F. N. H. : Que pensez-vous de ce que l'on pourrait appeler aujourd'hui l'actuelle littérature maghrébine teintée par une mièvrerie criarde?

 

R. B. : Oui, c'est vrai. Aujourd'hui, il y a la quantité et moins de qualité, alors qu'avant, il y avait moins de quantité mais beaucoup de belles choses écrites. Je pense aussi qu'avec l'accumulation de cette quantité va finir par donner de la qualité.
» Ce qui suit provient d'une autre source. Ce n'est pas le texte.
-- ==== Sys2Proof/Machine/TokenUnits.lean ====
section
/-!
DEFINITION. Token units: requests (R323 to R325, R350), rows (R326 to R329), laps (R334, R351), the grammar engine (R338
to R340), accept (R341), commit (R342), and the words samp, gram, accept and commit.
-/

namespace Sys2Proof.Machine

/-! ### Reads and writes of a row -/

/-- A step of a row: it reads, writes and runs laps, or stops with a cause and a subcause (R326). Beside the state stands the
number of the laps that the row has run. -/
abbrev RowM := ExceptT (Nat × Nat) (StateM (State × Nat))

/-- Stops the row. -/
def stopRow {α : Type} (cause sub : Nat) : RowM α := throw (cause, sub)

/-- Reads bytes. -/
def rowBytes8 (i : Inst) (va : W64) (n : Nat) : RowM (List Byte) :=
  ExceptT.mk fun s =>
    let r := s.1.spanRead i 0 (n / 64 + 2) va n
    (r.1, r.2, s.2)

/-- Reads a number. -/
def rowNum (i : Inst) (va : W64) (n : Nat) : RowM Nat := do return bytesNat (← rowBytes8 i va n)

/-- Writes bytes. -/
def rowPut (i : Inst) (va : W64) (l : List Byte) : RowM Unit :=
  ExceptT.mk fun s => match s.1.spanWrite i 0 (l.length / 64 + 2) va l with
    | (none, t) => (.ok (), t, s.2)
    | (some e, t) => (.error e, t, s.2)

/-- Runs laps: each counts, whatever the row comes to (R351). -/
def ranLaps (n : Nat) : RowM Unit := modify fun s => (s.1, s.2 + n)

/-- Writes a number. -/
def rowPutNum (i : Inst) (va : W64) (n v : Nat) : RowM Unit := rowPut i va (natBytes n v)

/-! ### The token descriptor (R324, R325) -/

def Request.field (r : Request) (lo len : Nat) : Nat := fieldN r.desc lo len
def Request.seqtab (r : Request) : W64 := r.desc.extractLsb' 0 64
def Request.tsrc (r : Request) : W64 := r.desc.extractLsb' 64 64
def Request.dsrc (r : Request) : W64 := r.desc.extractLsb' 128 64
def Request.drafts (r : Request) : W64 := r.desc.extractLsb' 192 64
def Request.out (r : Request) : W64 := r.desc.extractLsb' 256 64
def Request.crows (r : Request) : W64 := r.desc.extractLsb' 320 64
def Request.nb (r : Request) : Nat := r.field 384 8 + 1
def Request.vocab (r : Request) : Nat := r.field 392 18 + 1
def Request.lfmt (r : Request) : Nat := r.field 410 2
def Request.log2 (r : Request) : Bool := bitAt r.desc 412
def Request.tunit (r : Request) : Nat := r.field 413 3
def Request.stride (r : Request) : Nat := r.field 448 32

/-- The descriptor breaks no rule of R324 and R325; STRIDE binds samp and accept only (R350). -/
def Request.tokenOk (r : Request) : Bool :=
  r.field 430 18 == 0 && r.field 480 32 == 0 && r.lfmt != 3 && r.seqtab.toNat % 8 == 0 && r.out.toNat % 16 == 0 &&
    r.crows.toNat % 64 == 0 &&
    (if r.member = 7 ∨ r.member = 9 then
      r.tsrc.toNat % 512 == 0 && r.stride % 512 == 0 && decide (rowStrips r.vocab r.lfmt * 512 ≤ r.stride) &&
        (if r.member = 7 then r.dsrc == 0#64 && r.drafts == 0#64 else r.dsrc.toNat % 512 == 0 && r.drafts.toNat % 64 == 0)
    else
      r.tsrc.toNat % 64 == 0 && r.stride == 0 && r.lfmt == 0 && !r.log2 && r.dsrc == 0#64 && r.drafts == 0#64 && r.crows == 0#64)

/-! ### Sequence records (R328) -/

/-- A sequence record as its row has read it. -/
abbrev SeqRec := BitVec 2048

namespace SeqRec

def key (r : SeqRec) : W64 := r.extractLsb' 0 64
def stream (r : SeqRec) : W32 := r.extractLsb' 64 32
def rngpos (r : SeqRec) : Nat := fieldN r 96 32
def temp (r : SeqRec) : W32 := r.extractLsb' 128 32
def topp (r : SeqRec) : W32 := r.extractLsb' 160 32
def pen (r : SeqRec) : W32 := r.extractLsb' 192 32
def topk (r : SeqRec) : Nat := fieldN r 224 18
def eosid (r : SeqRec) : Nat := fieldN r 256 18
def eosv (r : SeqRec) : Bool := bitAt r 274
def stop (r : SeqRec) : Nat := fieldN r 280 8
def nbias (r : SeqRec) : Nat := fieldN r 288 13
def lens (r : SeqRec) : List Nat := (upTo 4).map fun s => fieldN r (320 + 8 * s) 8
def bias (r : SeqRec) : W64 := r.extractLsb' 384 64
def hist (r : SeqRec) : W64 := r.extractLsb' 448 64
def ban (r : SeqRec) : W64 := r.extractLsb' 512 64
def vtab (r : SeqRec) : W64 := r.extractLsb' 576 64
def vpool (r : SeqRec) : W64 := r.extractLsb' 640 64
def gram (r : SeqRec) : W64 := r.extractLsb' 704 64
def gstate (r : SeqRec) : Nat := fieldN r 768 16
def gdepth (r : SeqRec) : Nat := fieldN r 784 9
def gstk (r : SeqRec) : W64 := r.extractLsb' 800 64
def stops (r : SeqRec) : W64 := r.extractLsb' 864 64
def dirent (r : SeqRec) : W64 := r.extractLsb' 928 64
def kvcap (r : SeqRec) : Nat := fieldN r 992 32
def nout (r : SeqRec) : Nat := fieldN r 1024 32
def outcap (r : SeqRec) : Nat := fieldN r 1056 32
def outbuf (r : SeqRec) : W64 := r.extractLsb' 1088 64
def greedy (r : SeqRec) : Bool := (f32Val r.temp).isZero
Ce qui est intéressant là, c'est que des auteurs jeunes arabophones ou francophones, malgré le fait qu'il n'y ait pas cette maturité à la Mohamed Dib dans la Trilogie ou d'un Driss Chraïbi dans les Boucs ou d'un Kateb Yassine dans Nejma, nous sommes là dans des sujets et des thèmes qui n'ont pas été abordés auparavant. Le thème de la femme, de la sexualité que ni Dib ni Chraïbi n'avaient abordés. Aujourd'hui, il y a tout cela et c'est une bonne chose.

 

F. N. H. : Quel pourrait être l'avenir de la littérature maghrébine?

 

R. B. : Il faut que l'on quitte la poésie. Celle-ci est l'expression d'une société non-urbaine. Une société nomade. Avec le développement de l'urbanité dans le Maghreb, avec la modernité, le roman sera de plus en plus ancré dans la vie parce qu'il est l'expression urbaine par excellence.

 

F. N. H. : Quel impact auront les changements politiques dans le Maghreb sur la littérature?

 

R. B. : Il y a une complémentarité entre le développement de la littérature et le développement de la démocratie dans le Maghreb même si elle est balbutiante. Il y a quelque chose de nouveau dont on peut beaucoup attendre. Vous savez, la littérature, la vraie, c'est celle qui refuse, celle de la rébellion. Quand on est dans le refus et la négation avec des capacités techniques indéniables, c'est là qu'une littérature devient intéressante et crédible. C'est ce qui se passe dans le Maghreb et surtout au Maroc et en Algérie. Un multipartisme qui tient la route et une presse indépendante, très culottée. C'est là une ouverture qui peut accoucher de belles choses sur le plan littéraire.